Атаманцева тем временем обошла Лыкова кругом, внимательно разглядывая.
– Великолепно! Какой торс! Ничего подобного никогда не видела. Но… эк вас, однако, передырявили-то… Шесть?
– Семь. Ещё одно на ноге. Эта дырка восьмая.
– Что у вас за служба, если так перепадает?
– Я служу в полиции в чине коллежского асессора.
– В полиции? – Лидия Павловна сразу отшатнулась.
– Да, в Петербурге, в Департаменте полиции чиновником особых поручений.
– Особых поручений? Политических ловите – в этом ваши особые поручения?
В голосе «жевешки» послышались откровенно враждебные ноты.
– Мои клиенты – исключительно уголовные. Народ опасный – сами видите; на каторгу добровольно идти не хотят. Я очищаю от них общество и не собираюсь стыдиться своей службы, как бы это кому-то не нравилось.
– Только уголовные? Поймите, для меня это очень важно!
– Вы не случайно в этих краях? У вас были неприятности с полицией?
– Два года пребывания в одиночной камере петербургского Дома предварительного заключения – это, по-вашему, фунт изюму?
– За что вас так?
– Я однажды была на квартире студента, у которого так же однажды, совсем в другое время, побывал террорист Тихомиров.
– И всё?
– И всё. Никакого личного с ним знакомства, никаких разговоров, прокламаций…
– Был суд?
– Нет, всё решило Особое совещание во внесудебном порядке. Пять лет высылки на Кавказ. Два года уже прошли, но ваши любят продлевать срок ни за что…
Разговаривая, Атаманцева ловкими пальцами привычно размотала повязку.
– Потерпите, сейчас будет больно.
Сильным рывком она оторвала запёкшийся кровью кусок. Лыков даже не вздрогнул.
– Вы сильный мужчина, – похвалила она его. – Не только в смысле мускулатуры.
– Привычка.
– Скажите, это вы застрелили Гамзата-пушикчи?
– Да.
– В прошлом году он зарезал моего мужа на дороге в Гуниб. А тело сбросил в пропасть.
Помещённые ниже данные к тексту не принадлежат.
theorem symdec_writes (p : Params) (s : State) : Ends (symdec p s) (Writes .symdec s) := by
  refine all_mono (symdec_all p s) ?_ ?_ (fun _ _ => trivial) (fun _ _ => trivial)
  · rintro _ t ⟨r, u, -, hframe, -, rfl⟩
    rw [show u = _ from hframe, takeRank_frame]
    exact rfl
  · rintro e info t ⟨-, -, -, -, hframe⟩
    rw [show t = _ from hframe]
    exact rfl

theorem ibwt_writes (p : Params) (s : State) : Ends (ibwt p s) (Writes .ibwt s) := by
  refine all_mono (ibwt_all p s) ?_ ?_ (fun _ _ => trivial) (fun _ _ => trivial)
  · rintro _ t ⟨-, -, -, rfl, -⟩
    exact rfl
  · rintro e info t ⟨-, ⟨-, rfl⟩ | ⟨-, rfl⟩ | ⟨-, rfl⟩⟩ <;> exact rfl

theorem ends_of_engineOp {r : Res Unit} {P Q : State → Prop} (h : EngineOp s r P) (hQ : ∀ t, EngineFrame s t → Q t) :
    Ends r Q :=
  all_mono h (fun _ _ h => hQ _ h.1) (fun _ _ _ h => hQ _ h.2) (fun _ _ => trivial) (fun _ _ => trivial)

theorem perform_writes {i : Instr} (s : State) (hsreset : i ≠ .sreset) : Ends (perform i s) (Writes i s) := by
  cases i with
  | nop => exact rfl
  | sreset => exact absurd rfl hsreset
  | dinit =>
    refine all_mono (dinit_all params s) (fun _ t ⟨ht, _⟩ => ?_) (fun e info t hr => ?_) (fun _ h => h.elim)
      (fun _ _ => trivial)
    · rw [ht]
      exact rfl
    · rw [show t = _ from raisesTruncated_frame hr]
      exact rfl
  | preload => exact preload_writes params s
  | zpraw => exact storeRes_writes rfl (bitValue_coderOp _ s (zpraw_coderOp params s))
  | zpctx c => exact storeRes_writes rfl (bitValue_coderOp _ s (zpctx_coderOp params s _))
  | rawn n => exact storeRes_writes rfl (rawn_coderOp params s _)
  | binn nb base => exact storeRes_writes rfl (binn_coderOp params s _ _)
  | blkhdr => exact blkhdr_writes params s
  | symdec => exact symdec_writes params s
  | ibwt => exact ibwt_writes params s
  | emit =>
    refine all_mono (emit_all s) (fun _ t ⟨_, _, ht⟩ => ?_) (fun _ _ _ h => h.elim) (fun _ _ => trivial)
      (fun _ _ => trivial)
    rw [ht]
    exact rfl
  | block => exact ends_of_engineOp (block_engineOp params s) fun _ h => h
  | run => exact ends_of_engineOp (run_engineOp params s) fun _ h => h

/-- What is performed to its end does not end in `FAULT`. -/
theorem perform_ne_fault {i : Instr} (hsreset : i ≠ .sreset) (hst : s.st ≠ .fault) (hr : perform i s = .ok () t) :
    t.st ≠ .fault := by
  have of_frame (h : CoderFrame s t) : t.st ≠ .fault := coderFrame_st h ▸ hst
  have of_storeRes {r : Res Nat} {P : Nat → State → Prop} (h : CoderOp params s r P) (hr : storeRes r = .ok () t) :
      t.st ≠ .fault := by
    rw [(all_ok (storeRes_all params s h) hr).1]
    exact hst
  have of_st {x : SeqState} (h : t.st = x) (hx : x ≠ .fault) : t.st ≠ .fault := h ▸ hx
  cases i with
  | nop => cases hr; exact hst
  | sreset => exact absurd rfl hsreset
  | dinit => exact of_st (all_ok (dinit_engineOp params s) hr).2 SeqState.noConfusion
  | preload => exact of_frame (all_ok (preload_coderOp params s) hr).1
  | zpraw => exact of_storeRes (bitValue_coderOp _ s (zpraw_coderOp params s)) hr
  | zpctx c => exact of_storeRes (bitValue_coderOp _ s (zpctx_coderOp params s _)) hr
  | rawn n => exact of_storeRes (rawn_coderOp params s _) hr
  | binn nb base => exact of_storeRes (binn_coderOp params s _ _) hr
  | blkhdr =>
    exact (all_ok (blkhdr_engineOp params s) hr).2.elim (fun h => of_st h SeqState.noConfusion)
      fun h => of_st h SeqState.noConfusion
  | symdec =>
    obtain ⟨r, u, -, -, -, rfl⟩ := all_ok (symdec_all params s) hr
    rw [setSt_st]
    split
    · exact SeqState.noConfusion
    · exact hst
  | ibwt => exact of_st (all_ok (ibwt_engineOp params s) hr).2 SeqState.noConfusion
  | emit => exact of_st (all_ok (emit_engineOp s) hr).2 SeqState.noConfusion
  | block =>
    exact (all_ok (block_engineOp params s) hr).2.elim (fun h => of_st h SeqState.noConfusion)
      fun h => of_st h SeqState.noConfusion
  | run =>
    exact (all_ok (run_engineOp params s) hr).2.elim (fun h => of_st h SeqState.noConfusion)
      fun h => of_st h SeqState.noConfusion

end Operations

/-- A command other than `SRESET` and the state `u` its own effect ends in: fault entry, where there is one, is all that
follows. -/
theorem exec_writes {i : Instr} {s t : State} (hsreset : i ≠ .sreset) (hexec : exec i s = .next t) :
    ∃ u, Writes i s u ∧ CommandFrame s u ∧
      (t = u ∧ (t.st ≠ .fault ∨ t = s) ∨ ∃ e info, t = faultEntry e info u) := by
  have hwrites := perform_writes s hsreset
  have hop := perform_commandOp s hsreset
  rcases exec_next hsreset hexec with ⟨-, rfl⟩ | ⟨-, -, rfl⟩ | ⟨-, -, -, rfl⟩ |
    ⟨hterm, -, -, hperf | ⟨e, info, u, hperf, rfl⟩⟩
  · exact ⟨t, writes_refl t hsreset, commandFrame_refl t, .inl ⟨rfl, .inr rfl⟩⟩
  · exact ⟨s, writes_refl s hsreset, commandFrame_refl s, .inr ⟨_, _, rfl⟩⟩
  · exact ⟨s, writes_refl s hsreset, commandFrame_refl s, .inr ⟨_, _, rfl⟩⟩
  · refine ⟨t, all_ok (P := fun _ t => Writes i s t) hwrites hperf, commandOp_ok hop hperf, .inl ⟨rfl, .inl ?_⟩⟩
    refine perform_ne_fault hsreset ?_ hperf
    intro hst
    rw [hst] at hterm
    cases hterm
  · exact ⟨u, all_raise hwrites hperf, (commandOp_raise hop hperf).2, .inr ⟨e, info, rfl⟩⟩

/-- The block registers a command may write (R34 to R42), and the registers of the coder `PRELOAD` may write (R112). -/
theorem writes_parts {i : Instr} {s t : State} (h : Writes i s t) :
    (i = .preload → t.coder = { s.coder with
      buf := t.coder.buf, scount := t.coder.scount, delay := t.coder.delay, rp := t.coder.rp }) ∧
    (appendsOutput i = false → t.omem = s.omem) ∧
    (writesBlock i = false → t.blk = s.blk) ∧
    (i = .blkhdr → t.blk = { s.blk with
      size := t.blk.size, fshift := t.blk.fshift, fadd := t.blk.fadd, freq := t.blk.freq, mtf := t.blk.mtf,
      mtfno := t.blk.mtfno, markerpos := t.blk.markerpos, mcount := t.blk.mcount, i := t.blk.i }) ∧
    (i = .symdec → t.blk = { s.blk with
      fadd := t.blk.fadd, freq := t.blk.freq, mtf := t.blk.mtf, mtfno := t.blk.mtfno,
      markerpos := t.blk.markerpos, mcount := t.blk.mcount, i := t.blk.i, data := t.blk.data }) ∧
    (i = .ibwt → t.blk = { s.blk with
      data := t.blk.data, posn := t.blk.posn, count := t.blk.count, last := t.blk.last, ptr := t.blk.ptr }) := by
  refine ⟨?_, writes_omem h, writes_blk h, ?_, ?_, ?_⟩ <;> rintro rfl <;> rw [show t = _ from h]

/-- Settles O13: fault entry writes no register but the four, so the frame is that of the command's own effect. -/
theorem registersHaveTheirWriters : Obligations.RegistersHaveTheirWriters := by
  intro i s t hexec
  by_cases hsreset : i = .sreset
  · subst hsreset
    cases hexec
    exact ⟨rfl, rfl, rfl, rfl, rfl, fun h => absurd rfl h⟩
  obtain ⟨u, hw, hframe, hend⟩ := exec_writes hsreset hexec
  have himem := commandFrame_imem hframe
  have hlen := commandFrame_len hframe
  have hrdata := commandFrame_rdata hframe
  have hpend := commandFrame_pend hframe
  have hboot := commandFrame_bootCount hframe
  have hiaddr := commandFrame_iaddr hframe
  have hoaddr := commandFrame_oaddr hframe
  have hreset := commandFrame_resetCount hframe
  have hres := writes_res hw
  have hcoder := writes_coder hw
  have hparts := writes_parts hw
  rcases hend with ⟨rfl, hst⟩ | ⟨e, info, rfl⟩
  · exact ⟨himem, hlen, hrdata, hpend, hboot, fun _ => ⟨hiaddr, hoaddr, hreset,
      fun _ => ⟨commandFrame_err hframe, commandFrame_einfo hframe⟩,
      fun hfault => .inl (hst.resolve_left fun h => h hfault), fun _ => writes_olen hw, hres, hcoder, hparts⟩⟩
  · exact ⟨himem, hlen, hrdata, hpend, hboot, fun _ => ⟨hiaddr, hoaddr, hreset,
      fun h => absurd rfl h, fun _ => .inr rfl, fun h => absurd rfl h, hres, hcoder, hparts⟩⟩

section Output

/-- Bytes already output are kept and none is taken back (R44, R62). -/
def Appended (s t : State) : Prop :=
  (∀ k < s.olen.toNat, t.omemRead k = s.omemRead k) ∧ s.olen.toNat ≤ t.olen.toNat

variable {s t : State}

theorem appended_refl (s : State) : Appended s s := ⟨fun _ _ => rfl, le_refl _⟩

theorem appended_trans {u : State} (h : Appended s t) (k : Appended t u) : Appended s u := by
  obtain ⟨hread, hle⟩ := h
  obtain ⟨hread', hle'⟩ := k
  exact ⟨fun j hj => (hread' j (by omega)).trans (hread j hj), hle.trans hle'⟩

/-- A command that writes neither the output memory nor its length. -/
theorem appended_of_writes {i : Instr} (h : Writes i s t) (hframe : CommandFrame s t) (homem : appendsOutput i = false)
    (holen : writesOlen i = false) : Appended s t := by
  refine ⟨fun k _ => ?_, (congrArg BitVec.toNat (writes_olen h holen)).ge⟩
  rw [State.omemRead, State.omemRead, commandFrame_resetCount hframe, writes_omem h homem]

theorem ends_appended_bind {α β : Type} {r : Res α} {k : α → State → Res β} (h : Ends r (Appended s))
    (hk : ∀ v t, Ends (k v t) (Appended t)) : Ends (r.bind k) (Appended s) :=
  ends_bind h fun v t ht => ends_mono (hk v t) fun _ hu => appended_trans ht hu

/-- The operations of a block before `EMIT` do not touch the output. -/
theorem ends_appended_of_writes {i : Instr} {r : Res Unit} (hop : CommandOp s r) (h : Ends r (Writes i s))
    (homem : appendsOutput i = false) (holen : writesOlen i = false) : Ends r (Appended s) := by
  cases r with
  | ok v t => exact appended_of_writes (show Writes i s t from h) hop homem holen
  | raise e info u => exact appended_of_writes (show Writes i s u from h) hop.2 homem holen
  | stop f => trivial
  | refuse f => trivial

theorem read_appendBytes (f : Nat → Byte) (n o : Nat) (m : Memory 8) (sp : Space) (ep k : Nat) :
    Memory.read sp ep (appendBytes f n o m) k = if o ≤ k ∧ k < o + n then f (k - o) else Memory.read sp ep m k := by
  unfold Memory.read
  rw [lookup_appendBytes]
  by_cases h : o ≤ k ∧ k < o + n
  · rw [if_pos h, if_pos h]
  · rw [if_neg h, if_neg h]

theorem emit_appended (s : State) : Ends (emit s) (Appended s) := by
  refine all_mono (emit_all s) ?_ (fun _ _ _ h => h.elim) (fun _ _ => trivial) (fun _ _ => trivial)
  rintro _ t ⟨-, hlen, rfl⟩
  refine ⟨fun k hk => (read_appendBytes _ _ _ _ _ _ _).trans (if_neg (by omega)), ?_⟩
  show s.olen.toNat ≤ (BitVec.ofNat 32 (s.olen.toNat + (s.blk.size.toNat - 1))).toNat
  rw [BitVec.toNat_ofNat, Nat.mod_eq_of_lt hlen]
  exact Nat.le_add_right _ _

theorem symdecLoop_appended (n : Nat) (s : State) : Ends (symdecLoop params n s) (Appended s) := by
  induction n generalizing s with
  | zero => exact appended_refl s
  | succ n ih =>
    rw [symdecLoop]
    split
    · exact ends_appended_bind (ends_appended_of_writes (commandOp_of_engineOp (symdec_engineOp params s))
        (symdec_writes params s) rfl rfl) fun _ t => ih t
    · exact appended_refl s

theorem block_appended (s : State) : Ends (block params s) (Appended s) := by
  refine ends_appended_bind (ends_appended_of_writes (commandOp_of_engineOp (blkhdr_engineOp params s))
    (blkhdr_writes params s) rfl rfl) fun _ t => ?_
  split
  · exact appended_refl t
  · exact ends_appended_bind (symdecLoop_appended _ t) fun _ u => ends_appended_bind
      (ends_appended_of_writes (commandOp_of_engineOp (ibwt_engineOp params u)) (ibwt_writes params u) rfl rfl)
      fun _ v => emit_appended v

theorem perform_appended {i : Instr} (s : State) (hsreset : i ≠ .sreset) (hrun : i ≠ .run) (hdinit : i ≠ .dinit) :
    Ends (perform i s) (Appended s) := by
  cases i with
  | sreset => exact absurd rfl hsreset
  | run => exact absurd rfl hrun
  | dinit => exact absurd rfl hdinit
  | emit => exact emit_appended s
  | block => exact block_appended s
  | _ => exact ends_appended_of_writes (perform_commandOp s hsreset) (perform_writes s hsreset) rfl rfl

end Output

/-- Settles O42: `DINIT` keeps the output memory and drops its length; every other command appends. -/
theorem outputIsAppendOnly : Obligations.OutputIsAppendOnly := by
  intro i s t hsreset hrun hexec
  by_cases hdinit : i = .dinit
  · subst hdinit
    obtain ⟨u, hw, hframe, hend⟩ := exec_writes hsreset hexec
    have hread (k : Nat) : u.omemRead k = s.omemRead k := by
      rw [State.omemRead, State.omemRead, commandFrame_resetCount hframe, writes_omem hw rfl]
    rcases hend with ⟨rfl, -⟩ | ⟨e, info, rfl⟩
    · exact ⟨fun k _ => hread k, fun h => absurd rfl h⟩
    · exact ⟨fun k _ => hread k, fun h => absurd rfl h⟩
  · have hends := perform_appended s hsreset hrun hdinit
    rcases exec_next hsreset hexec with ⟨-, rfl⟩ | ⟨-, -, rfl⟩ | ⟨-, -, -, rfl⟩ |
      ⟨-, -, -, hperf | ⟨e, info, u, hperf, rfl⟩⟩
    · exact ⟨fun _ _ => rfl, fun _ _ => le_refl _⟩
    · exact ⟨fun _ _ => rfl, fun _ h => absurd rfl h⟩
    · exact ⟨fun _ _ => rfl, fun _ h => absurd rfl h⟩
    · obtain ⟨hread, hle⟩ := all_ok (P := fun _ t => Appended s t) hends hperf
      exact ⟨hread, fun _ _ => hle⟩
    · obtain ⟨hread, -⟩ := all_raise hends hperf
      exact ⟨hread, fun _ h => absurd rfl h⟩

/-- Settles O41. -/
theorem emitAppendsTheBlock : Obligations.EmitAppendsTheBlock := by
  intro s hst hsize hlen
  have hemit : emit s = .ok () { s with
      omem := appendBytes s.dataRead (s.blk.size.toNat - 1) s.olen.toNat s.omem
      olen := BitVec.ofNat 32 (s.olen.toNat + (s.blk.size.toNat - 1))
      st := .ready } := by
    rw [emit, if_neg (Nat.not_lt.mpr hsize), if_neg (Nat.not_le.mpr hlen)]
  refine ⟨_, (exec_emit hst).trans (congrArg finish hemit), rfl, Nat.mod_eq_of_lt hlen, fun k hk => ?_, fun k hk => ?_⟩
  · refine (read_appendBytes _ _ _ _ _ _ _).trans ?_
    rw [if_pos (by omega), Nat.add_sub_cancel_left]
  · exact (read_appendBytes _ _ _ _ _ _ _).trans (if_neg (by omega))

/-- Settles O37. -/
theorem ibwtChecksTheMarkerFirst : Obligations.IbwtChecksTheMarkerFirst := by
  intro s hst
  rw [exec_ibwt hst, ibwt]
  refine ⟨fun hcount => ?_, fun hcount hplace => ?_⟩
  · have hbad : markerCountBad params s.blk = true := by
      have hne : s.blk.mcount ≠ 1 := fun h => hcount (by rw [h]; rfl)
      simpa [markerCountBad, params] using hne
    rw [if_pos hbad]
    rfl
  · have hgood : markerCountBad params s.blk = false := by
      have heq : s.blk.mcount = 1 := BitVec.eq_of_toNat_eq hcount
      simp [markerCountBad, heq]
    have hbad : markerPlaceBad s.blk = true := decide_eq_true hplace
    rw [if_neg (by rw [hgood]; exact Bool.false_ne_true), if_pos hbad]
    rfl

end Sys2Proof.Machine
end

section
/-! A stream that goes on in ones, as one that has ended does (R87, R111): each raw decision returns 0 and leaves the coder
as it was but for the valid bits and the countdown, so the next header is the terminator. -/

namespace Sys2Proof.Machine

/-- The coder at the end of the input, all ones, with `c.1` valid bits and the countdown at `c.2`. -/
def endedCoder (c : Nat × Nat) (rp : Word32) : Coder :=
  { a := 0, code := 0xFFFF, fence := 0x7FFF, buf := 0xFFFFFFFF, scount := BitVec.ofNat 6 c.1,
    delay := BitVec.ofNat 8 c.2, rp := rp }

def ended (c : Nat × Nat) (s : State) : State := s.setCoder (endedCoder c s.len)

/-- The valid bits and the countdown after a raw decision there: a refill takes two phantom bytes (R113). -/
def endedStep (c : Nat × Nat) : Nat × Nat := if c.1 = 16 then (31, c.2 - 2) else (c.1 - 1, c.2)

/-- The valid bits and the countdown before `n` raw decisions that do not run short. -/
structure Lasts (n : Nat) (c : Nat × Nat) : Prop where
  low : 16 ≤ c.1
  high : c.1 ≤ 32
  delay : c.2 < 256
  bits : 33 + n ≤ 8 * (c.2 - 1) + c.1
Пришлось хоронить его в закрытом гробу.
– Мне очень жаль.
– А мне – нисколько! Если откровенно, я даже ему благодарна. Как ни страшно для вас это звучит… Мой супруг был домашний деспот. Тот факт, что мы там, на курсах, изучали анатомию… Значит, видели голых мужчин… Ну, вы догадываетесь – за это многие считают нас женщинами дурной нравственности. У моего благоверного это сделалось манией.
Озадаченный сыщик молчал. Между тем Атаманцева вынула из саквояжа иглу, нить и принялась деловито прокаливать жало иглы на пламени лампы.
– У входного отверстия рваные края, лучше их зашить, чтобы ткани быстрее срослись, – пояснила она. – А выходное отверстие почему-то аккуратное…
– Это я сделал, шомполом. Вытолкал пулю из канала, и куски материи затем.
Докторша поглядела на Лыкова с удвоенным интересом:
– Снова вы меня удивляете. Давненько уж мужчины меня не удивляли! Они обычно плохо переносят боль. Намного хуже, чем мы, женщины.
– Вы, кажется, вообще недолюбливаете мужчин?
– Вот ещё глупости! – фыркнула Атаманцева. – Для чего же ещё жить, если не для любви?